Asked to respond to Mr. Tillerson's remarks, both Senators McCain and Obama said, "Quite."

Sunday, October 12, 2008

Ritual Warfare

On Friday afternoon, our Galil village's internet link was down so we went out to our storage container. There, we ran into Ellie, the son of a good friend, home on Succot leave from the IDF. His unit alternates between Mount Harmon and the Gaza Border. For the last several months, he's been in Gaza.

"Rabbi, the situation is deteriorating rapidly," he told me. "Hamas operatives routinely sneak the fence, unarmed, jump up, and take digital pictures with the flash on to see if we will fire on them. They do the same thing at the gates. It is clear they are testing our reaction time. Our spotters see 'em coming and give us a heads up. But, the time is coming when they won't be using digital cameras. The Big Fight is coming. We can feel it."

As he continued his narrative of challenges, feints, and taunts from over the border fence, I could not help but recall the classic 1965 film, Dead Birds, written by Peter Matthiessen with cinematography by Eliot Elisofon. The film, about the Dani Tribe in the New Guinea Highlands, shows how the entire social structure of the region centers on Ritual Warfare. There are incredible scenes of the Frontier where two tribes meet with their spears to test each side's mettle; scenes where one group of warriors will charge into the no-man's land to draw an enemy into the zone.

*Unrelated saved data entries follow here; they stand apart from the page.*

/-- Settles O59: by induction on what is left to do, which every step lowers until it ends the decode. -/
theorem runTerminates : Obligations.RunTerminates := by
  intro s hs
  induction hw : workLeft s using Nat.strong_induction_on generalizing s with
  | _ w ih =>
    by_cases hst : s.terminal
    · exact ⟨0, s, rfl, hst⟩
    obtain ⟨t, h, ht⟩ := step_keeps hs
    rcases (step_progress hs hst h).workLeft_lt with e | e
    · exact ⟨1, t, run_succ (M := Sys2Proof.core) h 0, e⟩
    · obtain ⟨n, u, hn, hu⟩ := ih (workLeft t) (hw ▸ e) t ht rfl
      exact ⟨n + 1, u, (run_succ (M := Sys2Proof.core) h n).trans hn, hu⟩

end Sys2Proof.Machine
end

section
/-! SUPPORT. Where the image assembler places blocks (47_image_assembler.md R311, R314): every place is aligned to 8 samples and
inside the plane, and no two blocks of one scan share one. And what a sample, a plane and the image hold (R310, R312, R313). -/

namespace Sys2Proof.Machine

/-! ## The size of a plane (R312, R313) -/

/-- One side of a plane, from the frame's size and the largest factor. -/
theorem padding_mul_div {x a m : Nat} (hm : 0 < m) : padding (8 * m) x * a / m = ceilDiv x (8 * m) * 8 * a := by
  rw [padding, show ceilDiv x (8 * m) * (8 * m) * a = ceilDiv x (8 * m) * 8 * a * m by ring, Nat.mul_div_cancel _ hm]

/-- A component's side is inside its plane. -/
theorem ceilDiv_le_plane {x a m : Nat} (hm : 0 < m) : ceilDiv (x * a) m ≤ ceilDiv x (8 * m) * 8 * a := by
  rw [ceilDiv_le_iff hm, show m * (ceilDiv x (8 * m) * 8 * a) = 8 * m * ceilDiv x (8 * m) * a by ring]
  exact Nat.mul_le_mul_right a ((ceilDiv_le_iff (by omega)).1 le_rfl)

section
variable {params : Params} {f : FrameHeader} {c : FrameComp}

/-- The largest factors are not 0: no factor is. -/
theorem FrameHeader.Good.max_pos (hf : f.Good params) : 0 < f.hmax.toNat ∧ 0 < f.vmax.toNat := by
  obtain ⟨a, ha, hh⟩ := List.mem_map.1 hf.hmax.1
  obtain ⟨b, hb, hv⟩ := List.mem_map.1 hf.vmax.1
  exact ⟨hh ▸ BitVec.toNat_pos_of_ne_zero (hf.factors a ha).1, hv ▸ BitVec.toNat_pos_of_ne_zero (hf.factors b hb).2⟩

theorem planeSize_eq (hf : f.Good params) (c : FrameComp) :
    planeSize f c = (mcusPerRow f * 8 * c.h.toNat, mcuRows f * 8 * c.v.toNat) := by
  obtain ⟨hh, hv⟩ := hf.max_pos
  rw [planeSize, padding_mul_div hh, padding_mul_div hv, mcusPerRow, mcuRows]

theorem crop_le_planeSize (hf : f.Good params) (hc : c ∈ f.comp) :
    c.width ≤ (planeSize f c).1 ∧ c.height ≤ (planeSize f c).2 := by
  obtain ⟨hh, hv⟩ := hf.max_pos
  obtain ⟨hwidth, hheight⟩ := hf.sizes c hc
  rw [planeSize_eq hf, hwidth, hheight]
  exact ⟨ceilDiv_le_plane hh, ceilDiv_le_plane hv⟩

end

/-! ## The places of blocks (R311, R314) -/

/-- The two digits of a number in base `h`. -/
theorem digits_unique {h a b i j : Nat} (hi : i < h) (hj : j < h) (e : a * h + i = b * h + j) : a = b ∧ i = j := by
  have hab := congrArg (· / h) e
  have hij := congrArg (· % h) e
  simpa [Nat.add_comm, Nat.add_mul_div_right, Nat.div_eq_of_lt, Nat.mod_eq_of_lt, hi, hj, Nat.zero_lt_of_lt hi]
    using And.intro hab hij

/-- A number of two digits in base `h`, the high one below `r`. -/
theorem digits_lt {h r a i : Nat} (ha : a < r) (hi : i < h) : a * h + i < r * h := by
  calc a * h + i < (a + 1) * h := by rw [Nat.add_mul]; omega
    _ ≤ r * h := Nat.mul_le_mul_right h ha

/-- Column and row of cell `n` of a grid of `w` by `h` cells. -/
theorem grid_lt {w h n : Nat} (hn : n < w * h) : n % w < w ∧ n / w < h :=
  ⟨Nat.mod_lt _ (Nat.pos_of_mul_pos_right (Nat.zero_lt_of_lt hn)), Nat.div_lt_of_lt_mul hn⟩

/-- The bounds on the digits of a block that has a place in the MCU grid. -/
theorem interleaved_digits_lt {w h a b n : Nat} (hn : n < w * h * (a * b)) :
    n / (a * b) % w < w ∧ n / (a * b) / w < h ∧ n % (a * b) % a < a ∧ n % (a * b) / a < b := by
  rw [Nat.mul_comm] at hn
  obtain ⟨hu, hm⟩ := grid_lt hn
  exact ⟨(grid_lt hm).1, (grid_lt hm).2, (grid_lt hu).1, (grid_lt hu).2⟩

/-- A place counted in blocks: digits in the bases `H` and `V`, the MCU's column and row the high ones. -/
theorem interleavedOrigin_eq (f : FrameHeader) (c : FrameComp) (n : Nat) :
    interleavedOrigin f c n =
      (8 * (n / (c.h.toNat * c.v.toNat) % mcusPerRow f * c.h.toNat + n % (c.h.toNat * c.v.toNat) % c.h.toNat),
       8 * (n / (c.h.toNat * c.v.toNat) / mcusPerRow f * c.v.toNat + n % (c.h.toNat * c.v.toNat) / c.h.toNat)) := by
  rw [interleavedOrigin]
  ext <;> ring

/-- Unit `(i, j)` of MCU `m` is block `m·H·V + i·H + j`. -/
theorem interleavedOrigin_unit (f : FrameHeader) {c : FrameComp} {i j : Nat} (m : Nat) (hi : i < c.v.toNat)
    (hj : j < c.h.toNat) : interleavedOrigin f c (m * (c.h.toNat * c.v.toNat) + i * c.h.toNat + j) =
      (m % mcusPerRow f * 8 * c.h.toNat + 8 * j, m / mcusPerRow f * 8 * c.v.toNat + 8 * i) := by
  have hu : i * c.h.toNat + j < c.h.toNat * c.v.toNat := Nat.mul_comm c.v.toNat _ ▸ digits_lt hi hj
  rw [interleavedOrigin, Nat.add_assoc, Nat.mul_comm m, Nat.mul_comm i]
  simp only [Nat.mul_add_div (Nat.zero_lt_of_lt hu), Nat.mul_add_div (Nat.zero_lt_of_lt hj), Nat.mul_add_mod,
    Nat.mod_eq_of_lt, Nat.div_eq_of_lt, hj, Nat.mul_comm c.h.toNat i ▸ hu, Nat.add_zero]

section
variable {ns n n' : Nat} {f : FrameHeader} {c : FrameComp} {o : Nat × Nat}

theorem blockOrigin_eq_some : blockOrigin ns f c n = some o ↔
    n < blockCapacity ns f c ∧ (if ns = 1 then soloOrigin c n else interleavedOrigin f c n) = o := by
  simp [blockOrigin]

theorem blockOrigin_solo : blockOrigin 1 f c n = some o ↔
    n < ceilDiv c.width 8 * ceilDiv c.height 8 ∧ soloOrigin c n = o := by
  simp [blockOrigin, blockCapacity]

theorem blockOrigin_interleaved (hns : ns ≠ 1) : blockOrigin ns f c n = some o ↔
    n < mcusPerRow f * mcuRows f * (c.h.toNat * c.v.toNat) ∧ interleavedOrigin f c n = o := by
  simp [blockOrigin, blockCapacity, hns]

/-- A block has its own place in its scan. -/
theorem blockOrigin_injective (h : blockOrigin ns f c n = some o) (h' : blockOrigin ns f c n' = some o) : n = n' := by
  by_cases hns : ns = 1
  · subst hns
    obtain ⟨-, rfl⟩ := blockOrigin_solo.1 h
    obtain ⟨-, e⟩ := blockOrigin_solo.1 h'
    obtain ⟨ex, ey⟩ := Prod.ext_iff.1 e
    simp only [soloOrigin] at ex ey
    exact (Nat.ext_div_mod (Nat.eq_of_mul_eq_mul_right (by decide) ey)
      (Nat.eq_of_mul_eq_mul_right (by decide) ex)).symm
  · obtain ⟨hn, rfl⟩ := (blockOrigin_interleaved hns).1 h
    obtain ⟨hn', e⟩ := (blockOrigin_interleaved hns).1 h'
    obtain ⟨-, -, hj, hi⟩ := interleaved_digits_lt hn
    obtain ⟨-, -, hj', hi'⟩ := interleaved_digits_lt hn'
    rw [interleavedOrigin_eq, interleavedOrigin_eq, Prod.mk.injEq] at e
    obtain ⟨hcol, hx⟩ := digits_unique hj' hj (Nat.eq_of_mul_eq_mul_left (by decide) e.1)
    obtain ⟨hrow, hy⟩ := digits_unique hi' hi (Nat.eq_of_mul_eq_mul_left (by decide) e.2)
    exact Nat.ext_div_mod (Nat.ext_div_mod hrow hcol).symm (Nat.ext_div_mod hy hx).symm

theorem blockOrigin_aligned (h : blockOrigin ns f c n = some o) : 8 ∣ o.1 ∧ 8 ∣ o.2 := by
  obtain ⟨-, rfl⟩ := blockOrigin_eq_some.1 h
  split
  · exact ⟨Nat.dvd_mul_left .., Nat.dvd_mul_left ..⟩
  · rw [interleavedOrigin_eq]
    exact ⟨Nat.dvd_mul_right .., Nat.dvd_mul_right ..⟩

/-- A block's place is inside the plane. -/
theorem blockOrigin_inside {params : Params} (hf : f.Good params) (hc : c ∈ f.comp) (h : blockOrigin ns f c n = some o) :
    o.1 + 8 ≤ (planeSize f c).1 ∧ o.2 + 8 ≤ (planeSize f c).2 := by
  by_cases hns : ns = 1
  · subst hns
    obtain ⟨hn, rfl⟩ := blockOrigin_solo.1 h
    obtain ⟨hx, hy⟩ := crop_le_planeSize hf hc
    rw [planeSize_eq hf] at hx hy ⊢
    have hw : ceilDiv c.width 8 ≤ mcusPerRow f * c.h.toNat := (ceilDiv_le_iff (by decide)).2 (by linarith)
    have hh : ceilDiv c.height 8 ≤ mcuRows f * c.v.toNat := (ceilDiv_le_iff (by decide)).2 (by linarith)
    obtain ⟨hcol, hrow⟩ := grid_lt hn
    exact ⟨by simp only [soloOrigin]; linarith, by simp only [soloOrigin]; linarith⟩
  · obtain ⟨hn, rfl⟩ := (blockOrigin_interleaved hns).1 h
    obtain ⟨hcol, hrow, hj, hi⟩ := interleaved_digits_lt hn
    have hx := digits_lt hcol hj
    have hy := digits_lt hrow hi
    rw [planeSize_eq hf, interleavedOrigin_eq]
    exact ⟨by linarith, by linarith⟩

end

/-! ## The samples of a plane (R311) -/

theorem PlacedBlock.covers_iff {b : PlacedBlock} {x y : Nat} :
    b.covers x y = true ↔ b.x ≤ x ∧ x < b.x + 8 ∧ b.y ≤ y ∧ y < b.y + 8 := decide_eq_true_iff

section
variable {ns : Nat → Nat} {f : FrameHeader} {c : FrameComp}

theorem placeRecord_eq_some {seen : List OutRec} {r : OutRec} {b : PlacedBlock} : placeRecord ns f c seen r = some b ↔
    blockOrigin (ns r.scan) f c (seen.countP fun q => q.scan == r.scan) = some (b.x, b.y) ∧ r.samples = b.samples := by
  obtain ⟨x, y, samples⟩ := b
  simp [placeRecord]

theorem placeRecords_append (seen l rs : List OutRec) :
    placeRecords ns f c seen (l ++ rs) = placeRecords ns f c seen l ++ placeRecords ns f c (l.reverse ++ seen) rs := by
  induction l generalizing seen with
  | nil => rfl
  | cons r l ih => simp [placeRecords, ih]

In a series of books, the American anthopologist, Marvin Harris, challenged the notion of "ritual warfare" arguing that there was nothing ritual about it. What the film Dead Birds had captured was the beginning of tribal war that later swept the Highlands. Harris argued that the early stages of the intertribal war appeared as a series of border incidents and skirmishes; but, these acts were a signal that the cycle of warfare in the region was beginning anew.

When we got back to our caravan, the internet was back up. The big story on all Israeli MSM websites was the riots gripping Akko. It seems that the border skirmishes have been heating up. On the night of Yom Kippur, the Jewish and Arab quarters of the city erupted in violence. As Debka.com explains:

The ancient town of some 60,000 souls (of which one-third are Arabs) on Israel’s Mediterranean coast north of Haifa had settled down Wednesday night to pray and fast on the Jewish Day of Atonement, on which vehicular traffic customarily stops all over Israel, when a car driven by an Arab resident hurtled at high speed down a mostly-Jewish street on the eastern side of the town.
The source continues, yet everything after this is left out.